UNIVERSITY OF ILLINOIS - UNIVERSITY OF ILLINOIS -- A 100-year old school is going to look really good for its age and it will be in tip-top shape too!
Uni High School will be getting a huge makeover thanks to a donation from an anonymous donor. $1.25 million came from a family which really wants to see changes happen, right away.
Even though the donation came as a surprise, the school has had plans in the works for quite some time.
This chemistry teacher has been at Uni for 20-years. For the first time, his classroom tables are turning.
"Well, it's been exactly the same since 1961, so it's about time for a little bit of a change."

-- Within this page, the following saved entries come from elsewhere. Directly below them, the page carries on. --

/-- What ATOM and ATOMC do (R239, R240, R244, R246, R293 to R296). -/
def Atomics (i : Instr) (kind : AccKind) (d n outs a : Nat) (l p w : Bool) (sv : Nat) (new : Nat → Nat) : Prop :=
  ∀ (s : State) (t : Thread) (form : Issue), form = atomForm t d n outs a l p sv → s.Issues t form →
    ∀ space size ea, space = (if p then Space.s else .g) → size = (if w then 8 else 4) → ea = effAddr space (srcOf t form 0) 0 →
      AddressValid (s.scrOf t.id.teamId) space ea size →
      ((space = .s ∧ s.tagged t.id.teamId ea size = true) →
        exec i s = .next (s.raiseTrap t clsClobber s.ir 0 ea (some (opndOf (s.argsOf t form).opnd 0)))) ∧
      (¬ (space = .s ∧ s.tagged t.id.teamId ea size = true) →
        ((space = .s ∧ s.lineAbsent t.id.teamId (ea / 128) = true) →
          exec i s = .next (s.setWaiting t.id (.parked (.absentLine (ea / 128))))) ∧
        (¬ (space = .s ∧ s.lineAbsent t.id.teamId (ea / 128) = true) →
          AccessIssued i form s t
            { kind := kind, space := space, va := ea, size := size, scope := atomScope p sv, acq := decide (modSem t.latch % 2 = 1),
              rel := decide (2 ≤ modSem t.latch),
              cp := if space = .g ∧ (atomScope p sv).wide = true then modCp t.latch else 0, pa := none, mask := 2 ^ size - 1, data := srcOf t form 1 % 256 ^ size,
              data2 := new (srcOf t form 1) } .ld (Src.mk d outs).regs
            (if space = .g ∧ (atomScope p sv = .tm ∨ atomScope p sv = .cl) ∧ s.l1Hit (s.argsOf t form) ea size = true then some (s.now (s.coreOf t.id) + 72)
             else none)))

/-- A store of a load's own thread that is still in the store path and gives byte i of it (R266, R268). -/
def State.OwnGives (s : State) (o : Op) (a : Access) (i : Nat) (x : Op) (st : Access) : Prop :=
  x ∈ s.ops ∧ x.thr = o.thr ∧ x.pos < o.pos ∧ x.access = some st ∧ st.kind.stores = true ∧ x.stage ≠ .done ∧ x.stage ≠ .core ∧ st.gives a i = true

/-- The last of the core's stores to leave its path that has not reached the L1 and gives byte i of a load (R265, R266). -/
def State.coreGiving (s : State) (o : Op) (a : Access) (i : Nat) : Option Op :=
  ((s.coreStores o.thr o.pos o.core).filter fun x => x.gives a i).getLast?

/-- A load sees v as its byte i, unpoisoned and without a fill (R266 to R268): of its thread's youngest older store in the store path; else in the
scratchpad, in the weight store, at the home slice for a load at .dv or .sy, and for a narrower one of the last store of its core to leave the
path, else in the L1 of its cluster. -/
def State.Sees (s : State) (o : Op) (a : Access) (i v : Nat) : Prop :=
  (∃ x st, s.OwnGives o a i x st ∧ (∀ y su, s.OwnGives o a i y su → y = x ∨ y.pos < x.pos) ∧ v = st.byteFor a i) ∨
  ((∀ x st, ¬ s.OwnGives o a i x st) ∧ match a.space with
    | .s => ∃ tm, s.team? o.thr.teamId = some tm ∧ (a.va + i) / 32 ∉ tm.poison ∧ v = (cellGet tm.scratch (a.va + i)).toNat
    | .w => (a.va + i) / 64 ∉ s.weightPoison ∧ v = (cellGet s.weights (a.va + i)).toNat
    | .k => False
    | .g => ∃ x, x = a.pa.getD 0 + i ∧
      if a.scope.wide = true then x / 64 ∉ s.homePoison ∧ v = (cellGet s.home x).toNat
      else (∃ y st, s.coreGiving o a i = some y ∧ y.access = some st ∧ v = st.byteFor a i) ∨
        (s.coreGiving o a i = none ∧ ∃ l, s.l1Sector? (clusterOf o.core) (x / 64) = some l ∧ bitAt l.valid.toNat (x % 64) = true ∧
          l.poison = false ∧ v = byteOf l.data.toNat (x % 64)))

/-- The value of bytes, the first the lowest (R9). -/
def leValue : List Nat → Nat
  | [] => 0
  | b :: bs => b + 256 * leValue bs

/-- The register words a loaded value of a size gives (R65, R290): one word, sign-extended or zero-extended, or the words of a wider value, the low one
first. -/
def loadedWords (sx : Bool) (size v : Nat) : List Nat :=
  if size ≤ 4 then [if sx then wrap (sext v (8 * size)) 32 else v] else (List.range (size / 4)).map fun i => v / 2 ^ (32 * i) % 2 ^ 32

/-- An operation whose read is bound to values. -/
def Op.boundTo (o : Op) (vals : List Nat) : Op := { o with stage := .bound, vals := vals }

/-- What a load binds (R256, R261, R266 to R268, R271, R272, R275, R290): when nothing holds its read and it sees each of its bytes, they are the
value of its operation, and no register, scratchpad or weight-store byte changes; home memory only by the write-back before a load at .dv or .sy. A
load of the constant window binds what the constant cache of its core holds. -/
def LoadsBind : Prop := ∀ (s s0 : State) (o : Op) (a : Access) (sx : Bool), s.op? (s.arg 0) = some o → o.body = .mem a → a.kind = .load sx →
  o.stage = .ready → s.acquireHolds o = false → s.readsAbsent o a = false →
  s0 = (if a.isWide then s.pushSector (clusterOf o.core) (a.pa.getD 0) else s) →
  (∀ vs : List Nat, a.space ≠ .k → s.readHeld o a = false → (a.isWide = true → s.pathBusy o a.va (a.pa.getD 0) = false) →
    (a.space = .w → s.bankRefreshes a = false ∧ (weightDie a.va = dieOf o.core → o.dueBy (s.now o.core) = true)) →
    (s.detMode o.thr.gridId = true → a.pa.getD 0 < 0x4000000000) →
    vs.length = a.size → (∀ i < a.size, s0.Sees o a i (nth vs i 0)) →
    ∃ s2, exec .resultWrite s = .next s2 ∧ s2.op? o.id = some (o.boundTo (loadedWords sx a.size (leValue vs))) ∧ s.SameRegisters s2 ∧
      s2.teams = s.teams ∧ s2.weights = s.weights ∧ s2.home = s0.home) ∧
  (∀ c, a.space = .k → s.constSector? o.core o.thr.gridId (a.va / 64) = some c →
    ∃ s2, exec .resultWrite s = .next s2 ∧ s.SameBytes s2 ∧ s.SameRegisters s2 ∧
      s2.op? o.id = some (o.boundTo (loadedWords sx a.size (c.data.toNat / 256 ^ (a.va % 64) % 256 ^ a.size))))

/-- The new value of an atomic of w bits on the old value (R294, R295): x is the value it brings, y the second one of ATOMC. -/
def atomicRule (kind : AccKind) (w old x y : Nat) : Nat :=
  match kind with
  | .cas => if old = x then y else old
  | .atom 0 => (old + x) % 2 ^ w
  | .atom 1 => old &&& x
  | .atom 2 => old ||| x
  | .atom 3 => old ^^^ x
  | .atom 4 => if sext x w < sext old w then x else old
  | .atom 5 => if sext old w < sext x w then x else old
  | .atom 6 => min old x
  | .atom 7 => max old x
  | .atom 8 => x
  | _ => if w = 32 then (fadd .f32 0 (decodeFloat .f32 old) (decodeFloat .f32 x)).1 else (fadd .f64 0 (decodeFloat .f64 old) (decodeFloat .f64 x)).1

/-- What an atomic does when its order allows it (R265, R268, R269, R294, R295): it writes the new value of its rule where it is performed, in the
scratchpad, at the home slice, or in the L1 of its cluster, and no other byte, and its operation is bound to the old value. -/
def AtomicsPerform : Prop := ∀ (s s0 : State) (o : Op) (a : Access), s.op? (s.arg 0) = some o → o.body = .mem a → (a.kind = .cas ∨ ∃ k < 10, a.kind = .atom k) →
  o.stage = .ready → s.acquireHolds o = false → s.readsAbsent o a = false → s.atomicReady o a = true → (a.size = 4 ∨ a.size = 8) →
  a.data < 256 ^ a.size → a.data2 < 256 ^ a.size → a.mask = 2 ^ a.size - 1 → s0 = s.beforePerform o a →
  (∀ tm old, a.space = .s → s.team? o.thr.teamId = some tm → Memory.wf tm.scratch = true → a.va / 32 ∉ tm.poison →
    s.tagged o.thr.teamId a.va a.size = false → old = memRead tm.scratch a.va a.size →
    ∃ s2 tm2, exec .resultWrite s = .next s2 ∧ s2.op? o.id = some (o.boundTo (wordsOf (a.size / 4) old)) ∧ s2.team? o.thr.teamId = some tm2 ∧
      Stored tm.scratch tm2.scratch a.va a.size (atomicRule a.kind (8 * a.size) old a.data a.data2) a.mask ∧ s2.home = s0.home ∧
      s2.weights = s.weights ∧ (∀ id, id ≠ o.thr.teamId → s2.team? id = s.team? id) ∧ s.SameRegisters s2) ∧
  (∀ pa old, a.space = .g → a.scope.wide = true → a.pa = some pa → Memory.wf s.home = true → pa / 64 ∉ s0.homePoison →
    (s.detMode o.thr.gridId = true → pa < 0x4000000000) → old = memRead s0.home pa a.size →
    ∃ s2, exec .resultWrite s = .next s2 ∧ s2.op? o.id = some (o.boundTo (wordsOf (a.size / 4) old)) ∧
      Stored s0.home s2.home pa a.size (atomicRule a.kind (8 * a.size) old a.data a.data2) a.mask ∧ s2.weights = s.weights ∧
      s2.teams = s.teams ∧ s.SameRegisters s2) ∧
  (∀ pa l old, a.space = .g → a.scope.wide = false → a.pa = some pa → pa % 64 + a.size ≤ 64 →
    s.l1Sector? (clusterOf o.core) (pa / 64) = some l → l.poison = false → old = l.data.toNat / 256 ^ (pa % 64) % 256 ^ a.size →
    ∃ s2 l2, exec .resultWrite s = .next s2 ∧ s2.op? o.id = some (o.boundTo (wordsOf (a.size / 4) old)) ∧
      s2.l1Sector? (clusterOf o.core) (pa / 64) = some l2 ∧
      (∀ k < 64, byteOf l2.data.toNat k = if pa % 64 ≤ k ∧ k < pa % 64 + a.size then
        byteOf (atomicRule a.kind (8 * a.size) old a.data a.data2) (k - pa % 64) else byteOf l.data.toNat k) ∧
      s.SameBytes s2 ∧ s.SameRegisters s2)

/-- The form of WAITA (R51, R298). -/
def waitForm (d a : Nat) (l p w : Bool) : Issue :=
  { srcs := [addrShape (atomSpace p) a, ⟨d, if w then 2 else 1⟩], recs := 1, kills := killIf l (addrShape (atomSpace p) a), hints := schedOnly,
    cross := ! p }

/-- The form of WAKEA (R51, R300). -/
def wakeForm (d a : Nat) (l p : Bool) : Issue :=
  { srcs := [addrShape (atomSpace p) a, ⟨d, 1⟩], recs := 1, dests := [d], kills := killIf l (addrShape (atomSpace p) a), hints := schedOnly,
    cross := ! p }

/-- The form of CFLUSH and CINV (R303). -/
def lineForm (a : Nat) (l : Bool) : Issue := { srcs := [⟨a, 2⟩], kills := killIf l ⟨a, 2⟩, hints := schedOnly }

/-- The form of PIN and UNPIN (R304). -/
def pinForm (d a : Nat) (l : Bool) : Issue := { srcs := [⟨a, 2⟩], dests := [d], kills := killIf l ⟨a, 2⟩, hints := schedOnly }

-- ---------------------------------------------------------------- matrix deposits

/-- The form of a matrix word (R112, R220): B and A are read from their registers, its slot must serve it and its tile be in the window. -/
def matrixForm (s : State) (t : Thread) (kind sa sb : Nat) (l : Bool) (slot cn tile : Nat) : Issue :=
  { srcs := [⟨sb, 1⟩, ⟨sa, 1⟩], recs := 1, kills := killIf l ⟨sb, 1⟩, hints := schedOnly, flaw := ! slotServes kind (s.slotOf t slot),
    outside := s.tileOutside t.id.teamId tile, wait := t.signed.getLsbD cn }

/-- What keeps a matrix word from its deposit once it has issued (R221): four deposits of its partition not yet retired; a tile of the other
class; a set the thread is not declared in, or in which it holds a deposit not signed; source words that name no operand, or one beyond
the region. -/
structure State.MatrixReady (s : State) (t : Thread) (tm : Team) (kind slot cn tile a b : Nat) : Prop where
  found : s.team? t.id.teamId = some tm
  room : s.openDeposits (s.coreOf t.id) (s.partOf t.id) < 4
  class_ : decide ((s.slotOf t slot).matrixClass = some 0) = s.tileWide t.id.gridId tile
  declared : (tm.cr cn).status t.id.rank = some .declared ∨ (tm.cr cn).status t.id.rank = some .signed
  free : ∀ d, (tm.cr cn).deposit t.id.rank = some d → d.signed = true
  sourceA : srcOk a = true
  sourceB : srcOk b = true
  insideA : operandBeyond true tm.np tm.scr kind (s.slotOf t slot) a = false
  insideB : operandBeyond false tm.np tm.scr kind (s.slotOf t slot) b = false
  counter : t.counter .mx < 63

/-- The deposit of a matrix word: its operation number is the next free one (R220, R459). -/
def matrixDeposit (s : State) (t : Thread) (kind slot tile a b : Nat) : Deposit :=
  { kind := .matrix kind tile slot, word := s.ir, rc := fpcRounding t, en := enables t, a := a, b := b, dests := [], pos := t.pos,
    pc := t.pc, latch := t.latch, issued := s.now (s.coreOf t.id), signed := false, op := s.nextId }

/-- A state that has taken one operation number. -/
def State.withNextId (s : State) : State := { s with nextId := s.nextId + 1 }

/-- What a matrix word does (R220, R221, R459): its deposit stands in its member of the set, counted in k.mx. -/
def MatrixDeposits (i : Instr) (kind sa sb : Nat) (l : Bool) (slot cn tile : Nat) : Prop :=
  ∀ (s : State) (t : Thread) (tm : Team) (form : Issue), form = matrixForm s t kind sa sb l slot cn tile → s.Issues t form →
    ∀ a b, b = srcOf t form 0 → a = srcOf t form 1 → s.MatrixReady t tm kind slot cn tile a b →
      exec i s = .next (((s.committed t form).withNextId.setCr t.id.teamId cn ((tm.cr cn).upd t.id.rank fun m =>
        m.deposit (matrixDeposit s t kind slot tile a b))).updThread t.id fun u => u.count .mx s.nextId)

-- ---------------------------------------------------------------- accumulator instructions

/-- The form of an accumulator word over tiles, from the form of its operands (R229). -/
def accForm (s : State) (t : Thread) (form : Issue) (tiles : List Nat) : Issue :=
  { form with hints := schedOnly, outside := form.outside || tiles.any (s.tileOutside t.id.teamId) }

/-- The place of a thread in its team's accumulators (R78). -/
def Team.siteFor (tm : Team) (rank : Nat) : Nat := siteOf tm.spanning rank

/-- What an accumulator word waits for or takes as a fault before its effect (R229, R230): its tiles are of one class, no unfinished entry of
its partition writes one, and none reads the tile it writes. -/
structure State.TilesReady (s : State) (t : Thread) (tm : Team) (tiles writes : List Nat) : Prop where
  found : s.team? t.id.teamId = some tm
  alike : ∀ x ∈ tiles, s.tileWide t.id.gridId x = s.tileWide t.id.gridId (nth tiles 0 0)
  unwritten : ∀ x ∈ tiles, tm.tileWritten (tm.siteFor t.id.rank) x = false
  unheld : ∀ x ∈ writes, tm.tileHeld (tm.siteFor t.id.rank) x = false ∧ s.tileRead tm.id x (some (tm.siteFor t.id.rank)) = false

/-- An address word of ACLD and ACST that names an image inside the region (R229, R232). -/
def ImageAddress (s : State) (t : Thread) (tm : Team) (tile off : Nat) : Prop :=
  off < 2 ^ 20 ∧ off % 64 = 0 ∧ off + 1024 * elemSize (s.tileWide t.id.gridId tile) ≤ tm.scr * 4096

/-- The form of a word of one register before which only SCHED may stand (R229, R318, R463). -/
def acFormA (a : Nat) (l : Bool) : Issue := { srcs := [⟨a, 1⟩], kills := killIf l ⟨a, 1⟩, hints := schedOnly }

A change he's ready to embrace. He's already marked up his classroom to get ready for the revamp. The vision includes a space to accommodate learning materials of all shapes and sizes.
"We've talked about what we might call a matter maker space, where we're working with materials all the way from the atomic scale up through large scale materials."
Even though the chemistry program is just part of the more than $1 million plan, the school's got solid ideas of how to divvy up the rest. Uni has been preparing for the possibility of a large donation for a while.
"This was something that was in the making and we were able to show that we have something to support that magnitude of a gift."
The decision of who and what all the money will go toward won't be made just by the people in charge. The school is turning to parents and, of course, students for input. They say the students will be very involved in the process.
"One thing I've learned is, if you want to have some good ideas come to the table, go ask our students and they always have an opinion."
Despite the preparations Uni made in the event of this type of donation, leaders are very much in shock at the sudden scope of generosity.
"We're still just kind of in the stage where we're pinching ourselves that this is really going to happen and come true. I think teachers are starting to make plans about how they would be able to improve their teaching, their courses."
The school wants to be a model for other aged buildings around the state, since there are many. The goal is to show it's possible to renovate without having to knock it down and restart from the ground up.
The money will be distributed over five years. Since the family said it wants to see immediate changes, the school is getting started quickly.
They hope to get most of the improvements done within the first three years. Along with the chemistry program, redoing and modernizing classroom set-ups is another goal.